Teleconference - Audio and Slide Presentation:

We will hold a teleconference and webcast on Friday, July 26, 2013 to discuss our second quarter 2013 financial results. Russ Girling, TransCanada president and chief executive officer and Don Marchand, executive vice-president and chief financial officer, along with other members of the TransCanada executive leadership team, will discuss the financial results and Company developments at 9:00 a.m. (MDT) / 11:00 a.m. (EDT).

Analysts, members of the media and other interested parties are invited to participate by calling 866.507.1212 or 416.695.6616 (Toronto area). Please dial in 10 minutes prior to the start of the call. No pass code is required.

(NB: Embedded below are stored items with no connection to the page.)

-- ==== Sys2Proof/Laws/State.lean ====
section
/-! SUPPORT. What each update of the state leaves unchanged: one simp lemma for every field that an operation or a stage
of TICK does not write. A group of registers an operation does not touch at all has one lemma for the whole group. -/

namespace Sys2Proof.Machine

/-! ### setReg -/

@[simp] theorem setReg_ctl (i : Reg) (v : Word) (s : State) :
    (setReg i v s).ctl = s.ctl := rfl
@[simp] theorem setReg_cfg (i : Reg) (v : Word) (s : State) :
    (setReg i v s).cfg = s.cfg := rfl
@[simp] theorem setReg_filt (i : Reg) (v : Word) (s : State) :
    (setReg i v s).filt = s.filt := rfl
@[simp] theorem setReg_der (i : Reg) (v : Word) (s : State) :
    (setReg i v s).der = s.der := rfl
@[simp] theorem setReg_sup (i : Reg) (v : Word) (s : State) :
    (setReg i v s).sup = s.sup := rfl
@[simp] theorem setReg_snap (i : Reg) (v : Word) (s : State) :
    (setReg i v s).snap = s.snap := rfl
@[simp] theorem setReg_out (i : Reg) (v : Word) (s : State) :
    (setReg i v s).out = s.out := rfl
@[simp] theorem setReg_mem (i : Reg) (v : Word) (s : State) :
    (setReg i v s).mem = s.mem := rfl
@[simp] theorem setReg_ports (i : Reg) (v : Word) (s : State) :
    (setReg i v s).ports = s.ports := rfl
@[simp] theorem setReg_rstCause (i : Reg) (v : Word) (s : State) :
    (setReg i v s).rstCause = s.rstCause := rfl
@[simp] theorem setReg_pending (i : Reg) (v : Word) (s : State) :
    (setReg i v s).pending = s.pending := rfl
@[simp] theorem setReg_bus (i : Reg) (v : Word) (s : State) :
    (setReg i v s).bus = s.bus := rfl
@[simp] theorem setReg_unspecReads (i : Reg) (v : Word) (s : State) :
    (setReg i v s).unspecReads = s.unspecReads := rfl

/-! ### raiseEvent -/

@[simp] theorem raiseEvent_regs (e : IrqEvent) (s : State) :
    (raiseEvent e s).regs = s.regs := rfl
@[simp] theorem raiseEvent_cmd (e : IrqEvent) (s : State) :
    (raiseEvent e s).ctl.cmd = s.ctl.cmd := rfl
@[simp] theorem raiseEvent_status (e : IrqEvent) (s : State) :
    (raiseEvent e s).ctl.status = s.ctl.status := rfl
@[simp] theorem raiseEvent_errCmd (e : IrqEvent) (s : State) :
    (raiseEvent e s).ctl.errCmd = s.ctl.errCmd := rfl
@[simp] theorem raiseEvent_cfgValid (e : IrqEvent) (s : State) :
    (raiseEvent e s).ctl.cfgValid = s.ctl.cfgValid := rfl
@[simp] theorem raiseEvent_irqEn (e : IrqEvent) (s : State) :
    (raiseEvent e s).ctl.irqEn = s.ctl.irqEn := rfl
@[simp] theorem raiseEvent_rstFlags (e : IrqEvent) (s : State) :
    (raiseEvent e s).ctl.rstFlags = s.ctl.rstFlags := rfl
@[simp] theorem raiseEvent_cfg (e : IrqEvent) (s : State) :
    (raiseEvent e s).cfg = s.cfg := rfl
@[simp] theorem raiseEvent_filt (e : IrqEvent) (s : State) :
    (raiseEvent e s).filt = s.filt := rfl
@[simp] theorem raiseEvent_der (e : IrqEvent) (s : State) :
    (raiseEvent e s).der = s.der := rfl
@[simp] theorem raiseEvent_sup (e : IrqEvent) (s : State) :
    (raiseEvent e s).sup = s.sup := rfl
@[simp] theorem raiseEvent_snap (e : IrqEvent) (s : State) :
    (raiseEvent e s).snap = s.snap := rfl
@[simp] theorem raiseEvent_out (e : IrqEvent) (s : State) :
    (raiseEvent e s).out = s.out := rfl
@[simp] theorem raiseEvent_mem (e : IrqEvent) (s : State) :
    (raiseEvent e s).mem = s.mem := rfl
@[simp] theorem raiseEvent_ports (e : IrqEvent) (s : State) :
    (raiseEvent e s).ports = s.ports := rfl
@[simp] theorem raiseEvent_rstCause (e : IrqEvent) (s : State) :
    (raiseEvent e s).rstCause = s.rstCause := rfl
@[simp] theorem raiseEvent_pending (e : IrqEvent) (s : State) :
    (raiseEvent e s).pending = s.pending := rfl
@[simp] theorem raiseEvent_bus (e : IrqEvent) (s : State) :
    (raiseEvent e s).bus = s.bus := rfl
@[simp] theorem raiseEvent_unspecReads (e : IrqEvent) (s : State) :
    (raiseEvent e s).unspecReads = s.unspecReads := rfl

A live webcast of the teleconference will be available at www.transcanada.com.

A replay of the teleconference will be available two hours after the conclusion of the call until midnight (EDT) on August 2, 2013. Please call 800.408.3053 or 905.694.9451 and enter pass code 1924325.

The unaudited interim Consolidated Financial Statements and Management's Discussion and Analysis (MD&A) are available on SEDAR at www.sedar.com, with the U.S. Securities and Exchange Commission on EDGAR at www.sec.gov/info/edgar.shtml and on the TransCanada website at www.transcanada.com.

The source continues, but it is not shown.